Defendants next aver that this Court "misapplied the 'totality of the circumstances' analysis in evaluating whether the PPM's disclaiming language was ambiguous, making its findings not on the explicit language itself, but on allegations of the extrinsic circumstances surrounding the publication of the PPM and the Code of Conduct." Defs.' Mem. in Supp. at 8. However, this Court's ambiguity finding was based on the limitation set forth in the language of the disclaimer itself, which stated that YAI's freedom "to terminate the employment relationship at any time" is "limited to reasons 'not prohibited by law.'" See Op. at 21-22. Then, having found the disclaimer language "not 'sufficiently unambiguous,'" this Court held that discovery was warranted. Id. at 22. Contrary to Defendants' contention, this Court's holding is therefore not a misapplication of Baron. See 271 F.3d at 88 ("[W]here a sufficiently unambiguous disclaimer, conspicuously placed in the employee handbook such that the employee reasonably could be expected to read it is at issue, the totality of the circumstances inquiry is unnecessary[.]") (emphasis added).

Finally, Defendants contend that the Court overlooked controlling authority and factual matters to the extent it treated the CIA as having any effect on Plaintiff's claims relative to his termination.

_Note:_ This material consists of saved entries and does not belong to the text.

-- ==== Sys2Proof/Machine/Banks.lean ====
section
/-! DEFINITION. Residency: activation and voluntary switches (03_contexts.md R73, R84, R398), the rotation of the launches on
a pair and shadow-bank switches (R90 to R92, R219, R373), landing slots (R95, R96). -/

namespace Sys2Proof.Machine

/-! ### Waves that may be activated -/

/-- The wave is recorded as halted (R404, R412). -/
def Wave.halted (w : Wave) : Bool := w.trapcause.getLsbD 41

/-- The wave could run: ready, or swapped with nothing to wait for. -/
def Wave.canRun (w : Wave) : Bool :=
  w.id != 0 && !w.ccp && !w.halted && w.wait.isNone && (w.residency == .ready || w.residency == .swapped)

/-- The waves of a launch that could take an entry of a core's bank, the longest without one first (R84). -/
def State.runnable (s : State) (g : Nat) (lid : BitVec 32) : List Wave :=
  sortBy (fun a b => decide (a.since < b.since) || (decide (a.since = b.since) && decide (a.born ≤ b.born)))
    (s.waves.filter (fun w => w.lid == lid && w.core.toNat == g && w.place == .origin && w.canRun))

/-- Those whose block has started on the core (R371). -/
def State.waitingFor (s : State) (g : Nat) (lid : BitVec 32) : List Wave :=
  (s.runnable g lid).filter (fun w => ((s.block lid w.blk).map (fun b => b.started.contains g)).getD false)

/-- The state of the wave that moves is read afresh where its frame holds it, and the clean lines of it that a core still has
are discarded (R72); then `k`.  With the frame's page not mapped the wave parks for a context fault (R83); where a sector fails
its check or the frame cannot be reached, the wave goes on with what the device has of it and takes the trap at its next
boundary (R303, R390). -/
def State.refresh (s : State) (k : State → State) : State :=
  let keep (s : State) (code : BitVec 8) (va : BitVec 64) : State :=
    k (s.onW (fun w => { w with swapped := false }.owes code va false))
  if !s.w.swapped then k s
  else match reload s s.w with
    | .ok (w, s) => k ((s.onW (fun _ => { w with swapped := false })).forgetLines w.core.toNat w)
    | .error (.page _ _ _) =>
      deliver (s.onW (fun w => { w with residency := .parked, parkc := .ctxFault })) (ccpOf s.w)
        (waveRecord { s with lane := false } s.w 0x01 0 1 s.w.frame s.w.spc (.wave s.w.id))
    | .error (.integrity va pa) => keep (integrityRecord { s with lane := false } 0 va pa) 0x11 va
    | .error (.link va _) => keep s 0x12 va
    | .error _ => s

/-- The stage budget is read at this activation (R417). -/
def Wave.readsBudget (w : Wave) : Bool :=
  !w.budgetLost && (w.residency == .swapped || (w.fresh && w.budgetDue))

/-- That read of the wave that moves can be made. -/
def State.budgetReady (s : State) : Bool := !(s.w.readsBudget && s.budgetWaits)
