-- ==== Sys2Proof/Machine/CrossLane.lean ====
section
/-! DEFINITION. Cross-lane instructions (06_lane_arith.md R208 to R215). -/

namespace Sys2Proof.Machine

/-- A cross-lane instruction: `wide` are the sources read in all 32 lanes (R208, R209), `srcs` the others; a tagged
main-file source is ROTTAG.  `f` gives the words of the active lanes and the flags. -/
def State.crossLane (s : State) (a : LaneArgs) (srcs wide : List Src) (code : Nat)
    (f : State → Word32 → (Nat → Word32) × Sticky) : State :=
  let u : LaneUse := { srcs := srcs ++ wide, runs := wide.filterMap mainRegOf,
                       dsts := if a.w then [] else [a.vd.toNat], wide := wide }
  s.laneBegin a u (fun act =>
    if act ≠ 0 && s.tagged (srcs ++ wide) then s.trapL 0x08 0 0 act false
    else
      let r := f s act
      s.laneResult a act code 0 r.1 r.2)

/-- A cross-lane instruction that writes nothing, no latch included, when no lane is active (R213, R215). -/
def State.crossLaneAny (s : State) (a : LaneArgs) (code : Nat) (f : State → Word32 → (Nat → Word32) × Sticky) : State :=
  if s.active a.mask = 0 then
    s.laneBegin a { srcs := [a.sa], runs := [], dsts := if a.w then [] else [a.vd.toNat] } (fun _ => s.laneNext false)
  else s.crossLane a [a.sa] [] code f

/-- A source at level 0b11 as a signed 32-bit number. -/
def State.uniformInt (s : State) (a : LaneArgs) (x : Src) : Int :=
  match x with
  | .small v => v.toInt
  | .konst n => ((s.w.rk n.toNat).setWidth 32).toInt
  | .imm => a.imm.toInt
  | _ => 0

/-- Element `e` of a source over all lanes; of a 6-bit element, bits 7:6 are ignored (R144). -/
def State.elementAt (s : State) (a : LaneArgs) (x : Src) (e : Nat) : Nat :=
  let code := a.ty.toNat
  elementOf (containerBits code) (s.src code a.imm x (e / epl code)) (e % epl code) % 2 ^ elementBits code

/-- The lane words of a function of the element number. -/
def fromElements (code : Nat) (f : Nat → Nat) (L : Nat) : Word32 :=
  packElements (containerBits code) ((List.range (epl code)).map (fun p => f (L * epl code + p)))

/-- R210. -/
def execVslide (a : LaneArgs) (s : State) : Out :=
  let code := a.ty.toNat
  let n := 32 * epl code
  let fill := a.mods.toNat % 4
  .next (s.crossLane a [a.sb] (if fill = 1 then [a.sa, a.sc] else [a.sa]) code (fun s _ =>
    let c := s.uniformInt a a.sb
    let one (e : Nat) : Nat :=
      let j : Int := e + c
      if 0 ≤ j ∧ j < n then s.elementAt a a.sa j.toNat
      else if fill = 1 ∧ (n : Int) ≤ j ∧ j < 2 * n then s.elementAt a a.sc (j - n).toNat
      else if fill = 1 ∧ -(n : Int) ≤ j ∧ j < 0 then s.elementAt a a.sc (j + n).toNat
      else if fill = 2 then s.elementAt a a.sa (if j < 0 then 0 else n - 1)
      else 0
    (fromElements code one, 0)))

/-- R211; a small immediate is the index itself under every type, which it has to be exact in (DESIGN CHOICE, log entry 102). -/
def execVshuf (a : LaneArgs) (s : State) : Out :=
  let code := a.ty.toNat
  let n := 32 * epl code
  .next (s.crossLane a [a.sb] [a.sa] code (fun s _ =>
    let one (e : Nat) : Nat :=
      let i := match a.sb with
        | .small v => v.toNat
        | x => s.elementAt a x e
      if i < n then s.elementAt a a.sa i else 0
    (fromElements code one, 0)))

/-- R212: a negative small immediate reads as an unsigned number above every index (log entry 81). -/
def execVbcast (a : LaneArgs) (s : State) : Out :=
  let code := a.ty.toNat
  .next (s.crossLane a [a.sb] [a.sa] code (fun s _ =>
    let i := (BitVec.ofInt 32 (s.uniformInt a a.sb)).toNat
    let x := if i < 32 * epl code then s.elementAt a a.sa i else 0
    (fromElements code (fun _ => x), 0)))

/-! ### VRED, VSCAN (R213, R214) -/

/-- The identity of an operation by type (R212). -/
def redIdentity (op ty : Nat) : Word32 :=
  if ty = 8 then (if op = 0 then 0x80000000 else if op = 1 then 0x7F800000 else 0xFF800000)
  else match op with
    | 1 => if ty = 1 then 0xFFFFFFFF else 0x7FFFFFFF
    | 2 => if ty = 1 then 0 else 0x80000000
    | 3 => 0xFFFFFFFF
    | _ => 0

/-- Combine on words, but integer ADD (R213). -/
def redCombine (op ty : Nat) (m : Rm) (fz : Bool) (x y : Word32) : Word32 × Sticky :=
  if ty = 8 then
    if op = 0 then
      let r := faddElement 8 m fz x.toNat y.toNat
      (BitVec.ofNat 32 r.1, r.2)
    else (BitVec.ofNat 32 (fMinMax (op == 2) 8 fz x.toNat y.toNat), 0)
  else match op with
    | 1 => (if wordValue (ty == 1) y < wordValue (ty == 1) x then y else x, 0)
    | 2 => (if wordValue (ty == 1) x < wordValue (ty == 1) y then y else x, 0)
    | 3 => (x &&& y, 0)
    | 4 => (x ||| y, 0)
    | 5 => (x ^^^ y, 0)
    | _ => (x + y, 0)

/-- An exact integer sum as a lane word: wrapped, or clamped with QC (R213). -/
def redSum (sat uns : Bool) (t : Int) : Word32 × Sticky := if sat then satWord uns t else (BitVec.ofInt 32 t, 0)

/-- A value with the flags of every Combine that formed it. -/
abbrev Flagged := Word32 × Sticky

/-- Combine with the flags of both sides. -/
def combineF (op ty : Nat) (m : Rm) (fz : Bool) (x y : Flagged) : Flagged :=
  let r := redCombine op ty m fz x.1 y.1
  (r.1, r.2 ||| x.2 ||| y.2)

/-- One level of the tree: neighbours combined. -/
def redLevel (f : Flagged → Flagged → Flagged) : List Flagged → List Flagged
  | x :: y :: l => f x y :: redLevel f l
  | l => l

/-- The values that enter: an active lane's word, or the identity. -/
def redInputs (s : State) (a : LaneArgs) (act : Word32) : List Flagged :=
  (List.range 32).map (fun L => (if act.getLsbD L then srcA s a L else redIdentity (a.mods.toNat % 8) a.ty.toNat, 0))

/-- R213. -/
def execVred (a : LaneArgs) (s : State) : Out :=
  let ty := a.ty.toNat
  let op := a.mods.toNat % 8
  .next (s.crossLaneAny a ty (fun s act =>
    let ts := redInputs s a act
    let r : Flagged :=
      if ty ≠ 8 ∧ op = 0 then
        redSum (a.mods.getLsbD 3) (ty == 1) (ts.foldl (fun n t => n + wordValue (ty == 1) t.1) 0)
      else
        let lv := redLevel (combineF op ty (rmOfFmt s.fmtc) (fmtFZ s.fmtc))
        (lv (lv (lv (lv (lv ts))))).headD (0, 0)
    (fun _ => r.1, r.2)))

/-- One level of the prefix: each lane from `d` on combines with the lane `d` below. -/
def scanLevel (f : Flagged → Flagged → Flagged) (d : Nat) (l : List Flagged) : List Flagged :=
  l.zipIdx.map (fun p => if d ≤ p.2 then f (l[p.2 - d]?.getD (0, 0)) p.1 else p.1)

/-- R214: the flags of an active lane are those of every Combine of its inclusive prefix, also of those at inactive lanes (log
entry 81).  Lane 0 meets no Combine, so its source passes as it is, a subnormal under FZ too (DESIGN CHOICE, log entry
100). -/
def execVscan (a : LaneArgs) (s : State) : Out :=
  let ty := a.ty.toNat
  let op := a.mods.toNat % 8
  .next (s.crossLane a [a.sa] [] ty (fun s act =>
    let ts := redInputs s a act
    let incl : List Flagged :=
      if ty ≠ 8 ∧ op = 0 then
        (List.range 32).map (fun L => redSum (a.mods.getLsbD 3) (ty == 1)
          ((ts.take (L + 1)).foldl (fun n t => n + wordValue (ty == 1) t.1) 0))
      else
        let f := combineF op ty (rmOfFmt s.fmtc) (fmtFZ s.fmtc)
        [1, 2, 4, 8, 16].foldl (fun l d => scanLevel f d l) ts
    let out := if a.mods.getLsbD 4 then (redIdentity op ty, 0) :: incl.take 31 else incl
    (fun L => (out[L]?.getD (0, 0)).1, activeFlags1 act (incl.map (·.2)))))
where
  /-- The flags of the active lanes (R186). -/
  activeFlags1 (act : Word32) (fs : List Sticky) : Sticky :=
    flagsOr (fs.zipIdx.map (fun p => if act.getLsbD p.2 then p.1 else 0))

/-- R215. -/
def execVballot (a : LaneArgs) (s : State) : Out :=
  .next (s.crossLaneAny a 1 (fun s act =>
    let b := maskOf (fun L => act.getLsbD L && srcA s a L != 0)
    (fun _ => b, 0)))

end Sys2Proof.Machine
end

Defendants first argue that because the Court found that Plaintiff is not an intended beneficiary of the CIA, it would be error to consider the CIA's effect on Plaintiff's breach of contract claim. See Defs.' Mem. in Supp. of Recons. at 15. However, the CIA is relevant insofar as it relates to Dutt's rights and YAI's obligations under the Code of Conduct and YAI's inability to amend, change, modify, or abandon any of the obligations imposed under the CIA. See Op. at 22 ("[T]he CIA constitutes a valid and binding contract, and Defendants' allegedly retaliatory firing of Dutt may have been prohibited by the law of the agreements entered into pursuant to the Medicaid Fraud Settlement."). Significantly, Defendants point to no case law to support the contention that such a consideration was improper.

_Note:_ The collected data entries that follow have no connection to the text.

/-- The wave with its oldest held trap taken out: what the trap held goes on unless another held trap holds it too. -/
def Wave.release (w : Wave) (t : TrapInfo) (rest : List TrapInfo) : Wave :=
  { w with
    heldTraps := rest
    scalarHeld := w.scalarHeld && t.lane
    split := match t.frag with
      | none => w.split
      | some f =>
        match Table.find w.split f with
        | none => w.split
        | some e => Table.put w.split f { e with held := e.held && rest.any (fun x => x.frag == some f) } }

/-- The timer that is due before the scalar stream's next instruction (R416, R417). -/
def timerEvent (s : State) : Option Instr :=
  if s.lane then none else if timerDue s then some .deadlineExpiry else if stageDue s.w then some .stageBudgetExpiry else none

/-- The boundary of the stream that moves: it may not issue; a held trap is taken first, oldest first (R406); a timer
trap is raised before a scalar instruction, and held in a handler (R416, R417); a fragment's entry that the core does not
hold is fetched (R117); or it goes on. -/
def boundary (s : State) : Boundary :=
  if !mayIssue s.w s.lane s.frag && (s.w.inhandler || s.w.heldTraps.isEmpty || s.w.residency != .active) then .idle
  else match (if s.w.inhandler then [] else s.w.heldTraps) with
    | t :: rest => .trap (takeTrap (s.onW (fun w => w.release t rest)) (t.due s.w))
    | [] =>
      match timerEvent s with
      | some i => .event i { s.input with wave := s.w.id }
      | none =>
        if s.lane && !s.w.splitCache.contains s.frag then .event .splitEntryFill { s.input with wave := s.w.id, index := s.frag }
        else .go

/-- The stream that moves refers to its split entry, which is the latest used (R117). -/
def State.refers (s : State) : State := if s.lane then s.useEntry s.frag else s

/-! ### Time -/

/-- Time passes: one tick, and the launches' stalls are watched (R374, R395). -/
def passTime (s : State) : State := watchStalls (tick s)

/-! ### Debug mode -/

/-- Is the undo log kept for this instruction? (R418, R421) -/
def logs (s t : State) : Bool := s.w.dbgctl.getLsbD 1 && s.w.dbgctl.getLsbD 0 && !t.stalled

/-- The undo log's entries for an instruction, from the states before and after it (R420). -/
def logUndo (i : Instr) (s t : State) : Except AccFail State :=
  let l := undoEntries (writesOf i) (runLength i s) s t.w
  if l.any (UndoEntry.awaits s) then .error .wait else writeLog l s

/-- A log write that fails parks the wave, or traps, as a store of its own does, INTEGRITY not resumable (R408, R421). -/
def logFailed (s : State) (e : AccFail) : State :=
  let trap (code : BitVec 8) (va : BitVec 64) (stop : Bool) : State := s.trapL code 0 va s.entry.lmask stop
  let partial_ (s : State) (va : BitVec 64) : State :=
    s.raise { code := 0x11, detail := 0, addr := va, lanes := s.entry.lmask, pc := s.pcNow, frag := some s.frag, sw := false,
              nr := true, stop := true }
  if s.lane then
    match e with
    | .page f va pa => s.parkPage f va pa 1 s.entry.fmask false
    | .mem a => trap 0x06 a false
    | .integrity va pa => partial_ (integrityRecord s 1 va pa) va
    | .link va _ => trap 0x12 va false
    | .wait => s.stall
  else s.failS 1 e

/-- Single step is on outside a handler (R419). -/
def stepping (w : Wave) : Bool := w.dbgctl.getLsbD 0 && w.dbgctl.getLsbD 2 && !w.inhandler

/-- After an instruction of a wave in single step, its block halts with kind 3; TRAPPC names the stream's next instruction
(R419; log entry 26).  One that waits where it stands, or that a fault will replay, has not been executed yet. -/
def singleStep (s t : State) : State :=
  let done := t.w.wait.isNone || t.pcNow != s.pcNow
  let replays := t.w.parkc == .page || t.w.parkc == .ctxFault
  if stepping s.w && !t.stalled && t.w.id == s.w.id && t.w.residency != .retired && !t.w.inhandler && !t.w.halted && done
      && !replays then
    haltWith t 3 { code := 0x0D, detail := 0, addr := 0, lanes := 0, pc := t.pcNow,
                   frag := if t.lane then some t.frag else none, sw := false, nr := false, stop := false } false
  else t

/-- What follows the issue of an instruction: the selector's record of its stream, single step, and time. -/
def afterIssue (s t : State) : State :=
  let t := markIssued t
  let t := if t.lane then t else t.onW (fun w => { w with sstall := t.stalled })
  passTime (singleStep s t)

/-! ### What the environment supplies -/

/-- A step's input is there, and with it what has changed outside: other packages' tables (R392), and errors over sectors of HBM
(R302). -/
def State.given (s : State) (i : Input) : State :=
  { s with
    input := { i with peers := none, errors := [] }
    stalled := false
    peers := i.peers.getD s.peers
    poison := i.errors.foldl (fun m p => Sparse.set m p.1 p.2) s.poison }

/-! ### What moves of itself (log entry 3) -/

/-- A step of the device with what it is about. -/
abbrev Due := Instr × Input

/-- An input about a wave. -/
def Input.ofWave (w : Nat) : Input := { Input.none with wave := w }
/-- An input about a request. -/
def Input.ofRequest (k : Nat) : Input := { Input.none with index := k }
/-- An input about a pair. -/
def Input.ofPair (q : Nat) : Input := { Input.none with pair := q }
/-- An input about a copy engine. -/
def Input.ofEngine (e : Nat) : Input := { Input.none with engine := e }
/-- An input about a control processor. -/
def Input.ofCcp (c : Nat) : Input := { Input.none with ccp := c }
/-- An input about a core. -/
def Input.ofCore (g : Nat) : Input := { Input.none with core := g }
/-- An input about a line of a core's local store, for a launch. -/
def Input.ofLine (g line : Nat) (lid : BitVec 32) : Input := { Input.none with core := g, line := line, lid := lid }
/-- An input about a stream of a wave: 0 the scalar stream, else a fragment's entry plus 1. -/
def Input.ofStream (w : Nat) : Pick → Input
  | .issue _ lane f _ => { Input.none with wave := w, index := if lane then f + 1 else 0 }
  | .event _ _ => Input.none
/-- An input about a queue. -/
def Input.ofQueue (q : Nat) : Input := { Input.none with slot := q }
/-- An input about a launch. -/
def Input.ofLaunch (lid : BitVec 32) : Input := { Input.none with lid := lid }
/-- An input about a block, and a core of it. -/
def Input.ofBlock (lid : BitVec 32) (blk g : Nat) : Input := { Input.none with lid := lid, blk := blk, core := g }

Second, Defendants argue that, even if Dutt had enforceable rights under the CIA, the CIA expired prior to the alleged retaliatory act and it therefore had no bearing on Dutt's claim. Defs.' Mem. in Supp. of Recons. at 15. This argument is unavailing because the Amended Complaint ("AC") alleges that (1) retaliatory acts commenced in December 2015, prior to the expiration of the CIA, see AC ¶¶ 52-59; and (2) Dutt's termination was decided upon before the expiration of the CIA and was deliberately delayed until after its expiration in order to avoid any extension, id. ¶ 47. Again, Defendants cite no controlling authority or other basis for granting reconsideration on this ground.

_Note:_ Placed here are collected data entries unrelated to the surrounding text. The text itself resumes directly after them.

-- ==== Sys2Proof/Certificates/Slice0/Obligations.lean ====
section
/-! DEFINITION. The statements for the provers, each a proposition about the model, with the rules of the manual that it
formalises.  The definitions beside them name what several statements say in common. -/

namespace Sys2Proof.Claims
end Sys2Proof.Claims

open Sys2Proof Sys2Proof.Machine Sys2Proof.Claims

/-! ### Scalar instructions -/

namespace Sys2Proof.Claims

/-- The scalar part of a wave moved on: only the registers `ds`, their pending marks and the program counter may differ.
Memory, every lane register, mask, latch, sidecar, flag, special register and every other unit is as before. -/
def scalarFrame (s t : State) (ds : List (BitVec 6)) : Prop :=
  t = { s with w := { s.w with sreg := t.w.sreg, pendS := t.w.pendS, spc := t.w.spc } }
    ∧ (∀ r, r ∉ ds → t.rs r = s.rs r)
    ∧ (∀ r, r ∉ ds → Sparse.get t.w.pendS r.toNat = Sparse.get s.w.pendS r.toNat)
    ∧ (∀ pa, t.cell pa = s.cell pa)

/-- The instruction reads `srcs` and writes `x` to `d`: it completes when its registers may be read, and waits in its
place otherwise (R108, R115). -/
def writesScalar (s : State) (i : Instr) (srcs : List (BitVec 6)) (d : BitVec 6) (x : Word64) (len : Nat) : Prop :=
  (s.scalarReady srcs [d] = true → ∃ t, exec i s = .next t
    ∧ t.rs d = (if d = 0 then 0 else x) ∧ t.w.spc = s.w.spc + BitVec.ofNat 64 len ∧ scalarFrame s t [d])
  ∧ (s.scalarReady srcs [d] = false → exec i s = .next { s with stalled := true })

/-- The wave goes on at `pc`: nothing else of the machine changes but what `backward` records of the branch. -/
def jumpFrame (s t : State) (pc : Addr) : Prop :=
  t.w.spc = pc ∧ scalarFrame { s with w := { s.w with backward := t.w.backward } } t []

/-- Leading zeros: the `n` highest bits are zero and the next, if there is one, is not. -/
def leadingZeros (x : Word64) (n : Nat) : Prop :=
  n ≤ 64 ∧ (∀ i, i < n → x.getLsbD (63 - i) = false) ∧ (n < 64 → x.getLsbD (63 - n) = true)

/-- Trailing zeros. -/
def trailingZeros (x : Word64) (n : Nat) : Prop :=
  n ≤ 64 ∧ (∀ i, i < n → x.getLsbD i = false) ∧ (n < 64 → x.getLsbD n = true)

/-- The block that LRUN enqueues (R132). -/
def lrunBlock (s : State) (d a : BitVec 6) (i : Word64) : LaneBlock :=
  { pc := s.rs a + i
    k := (List.range 8).map (fun j => if d = 0 then 0 else s.rs (d + BitVec.ofNat 6 j))
    fmt := s.w.fmtw
    started := false }

end Sys2Proof.Claims

/-- R188: the two-operand instructions of the integer group but shifts and divisions, modulo 2^64. -/
def Sys2Proof.Claims.scalarIntegerResults : Prop :=
  ∀ (s : State) (d a b : BitVec 6), let x := s.rs a; let y := s.rs b
    writesScalar s (.add d a b) [a, b] d (x + y) 4
    ∧ writesScalar s (.sub d a b) [a, b] d (x - y) 4
    ∧ writesScalar s (.and d a b) [a, b] d (x &&& y) 4
    ∧ writesScalar s (.or d a b) [a, b] d (x ||| y) 4
    ∧ writesScalar s (.xor d a b) [a, b] d (x ^^^ y) 4
    ∧ writesScalar s (.andn d a b) [a, b] d (x &&& ~~~y) 4
    ∧ writesScalar s (.slt d a b) [a, b] d (if x.toInt < y.toInt then 1 else 0) 4
    ∧ writesScalar s (.sltu d a b) [a, b] d (if x.toNat < y.toNat then 1 else 0) 4
    ∧ writesScalar s (.min d a b) [a, b] d (BitVec.ofInt 64 (min x.toInt y.toInt)) 4
    ∧ writesScalar s (.max d a b) [a, b] d (BitVec.ofInt 64 (max x.toInt y.toInt)) 4
    ∧ writesScalar s (.minu d a b) [a, b] d (BitVec.ofNat 64 (min x.toNat y.toNat)) 4
    ∧ writesScalar s (.maxu d a b) [a, b] d (BitVec.ofNat 64 (max x.toNat y.toNat)) 4
    ∧ writesScalar s (.mul d a b) [a, b] d (BitVec.ofNat 64 (x.toNat * y.toNat)) 4
    ∧ writesScalar s (.mulh d a b) [a, b] d (BitVec.ofInt 64 (x.toInt * y.toInt / 2 ^ 64)) 4
    ∧ writesScalar s (.mulhu d a b) [a, b] d (BitVec.ofNat 64 (x.toNat * y.toNat / 2 ^ 64)) 4

/-- R189, and R188's immediate shifts: only bits 5:0 of the count register count, and a count of 0 leaves the value. -/
def Obligations.ScalarShifts : Prop :=
  ∀ (s : State) (d a b n : BitVec 6), let x := s.rs a; let c := ((s.rs b).extractLsb' 0 6).toNat
    writesScalar s (.shl d a b) [a, b] d (BitVec.ofNat 64 (x.toNat * 2 ^ c)) 4
    ∧ writesScalar s (.shr d a b) [a, b] d (BitVec.ofNat 64 (x.toNat / 2 ^ c)) 4
    ∧ writesScalar s (.sra d a b) [a, b] d (BitVec.ofInt 64 (x.toInt / 2 ^ c)) 4
    ∧ writesScalar s (.shli d a n) [a] d (BitVec.ofNat 64 (x.toNat * 2 ^ n.toNat)) 4
    ∧ writesScalar s (.shri d a n) [a] d (BitVec.ofNat 64 (x.toNat / 2 ^ n.toNat)) 4
    ∧ writesScalar s (.srai d a n) [a] d (BitVec.ofInt 64 (x.toInt / 2 ^ n.toNat)) 4
    ∧ (c = 0 → BitVec.ofNat 64 (x.toNat * 2 ^ c) = x ∧ BitVec.ofNat 64 (x.toNat / 2 ^ c) = x ∧ BitVec.ofInt 64 (x.toInt / 2 ^ c) = x)

/-- R190: signed division truncates towards zero and the remainder takes the dividend's sign; the table's corners. -/
def Obligations.ScalarDivision : Prop :=
  ∀ (s : State) (d a b : BitVec 6), let x := s.rs a; let y := s.rs b
    writesScalar s (.div d a b) [a, b] d
      (if y = 0 then 0xFFFFFFFFFFFFFFFF
       else if x = 0x8000000000000000 ∧ y = 0xFFFFFFFFFFFFFFFF then 0x8000000000000000
       else BitVec.ofInt 64 (x.toInt.tdiv y.toInt)) 4
    ∧ writesScalar s (.rem d a b) [a, b] d
      (if y = 0 then x
       else if x = 0x8000000000000000 ∧ y = 0xFFFFFFFFFFFFFFFF then 0
       else BitVec.ofInt 64 (x.toInt.tmod y.toInt)) 4
    ∧ writesScalar s (.divu d a b) [a, b] d (if y = 0 then 0xFFFFFFFFFFFFFFFF else BitVec.ofNat 64 (x.toNat / y.toNat)) 4
    ∧ writesScalar s (.remu d a b) [a, b] d (if y = 0 then x else BitVec.ofNat 64 (x.toNat % y.toNat)) 4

Defendants' final argument on this issue is that any consideration of the circumstances under which YAI was required to adopt the Code of Conduct is error because they never provided Dutt with an enforceable statutory or contractual right to challenge his discharge. Defs.' Mem. in Supp. of Recons. at 15-16. Pointing to Sullivan v. Harnisch, 19 N.Y.3d 259 (2012), Sabetay v. Sterling Drug, Inc., 69 N.Y.2d 329 (1987), and Horn v. N.Y. Times, 100 N.Y.2d 85 (2003), Defendants contend that the Court "must not impose limitations where the legislature did not see fit to adopt one." Defs.' Mem. in Supp. of Recons. at 17. These cases are inapposite, however, as they involved plaintiffs who failed to identify any written policy forbidding the company's conduct at issue. Moreover, as Defendants acknowledge, the Code of Conduct can be converted into a binding contract enforceable against YAI where the three elements described in Baron are satisfied. See id. at 13. The Court found those elements satisfied here, and nothing in Sullivan, Sabetay, or Horn mandates a conclusion to the contrary. Conclusion

Based on the conclusions set forth above, Plaintiff's motion for reconsideration is denied.

It is so ordered. New York, NY
February 5, 2019

/s/ _________

ROBERT W. SWEET

U.S.D.J.


Summaries of

Dutt v. Young Adult Inst., Inc.

UNITED STATES DISTRICT COURT SOUTHERN DISTRICT OF NEW YORK
Feb 5, 2019
17 Civ. 5855 (RWS) (S.D.N.Y. Feb. 5, 2019)
Case details for

Dutt v. Young Adult Inst., Inc.

Case Details

Full title:SANJAY DUTT, Plaintiff, v. YOUNG ADULT INSTITUTE, INC., and GEORGE CONTOS…

Court:UNITED STATES DISTRICT COURT SOUTHERN DISTRICT OF NEW YORK

Date published: Feb 5, 2019

Citations

17 Civ. 5855 (RWS) (S.D.N.Y. Feb. 5, 2019)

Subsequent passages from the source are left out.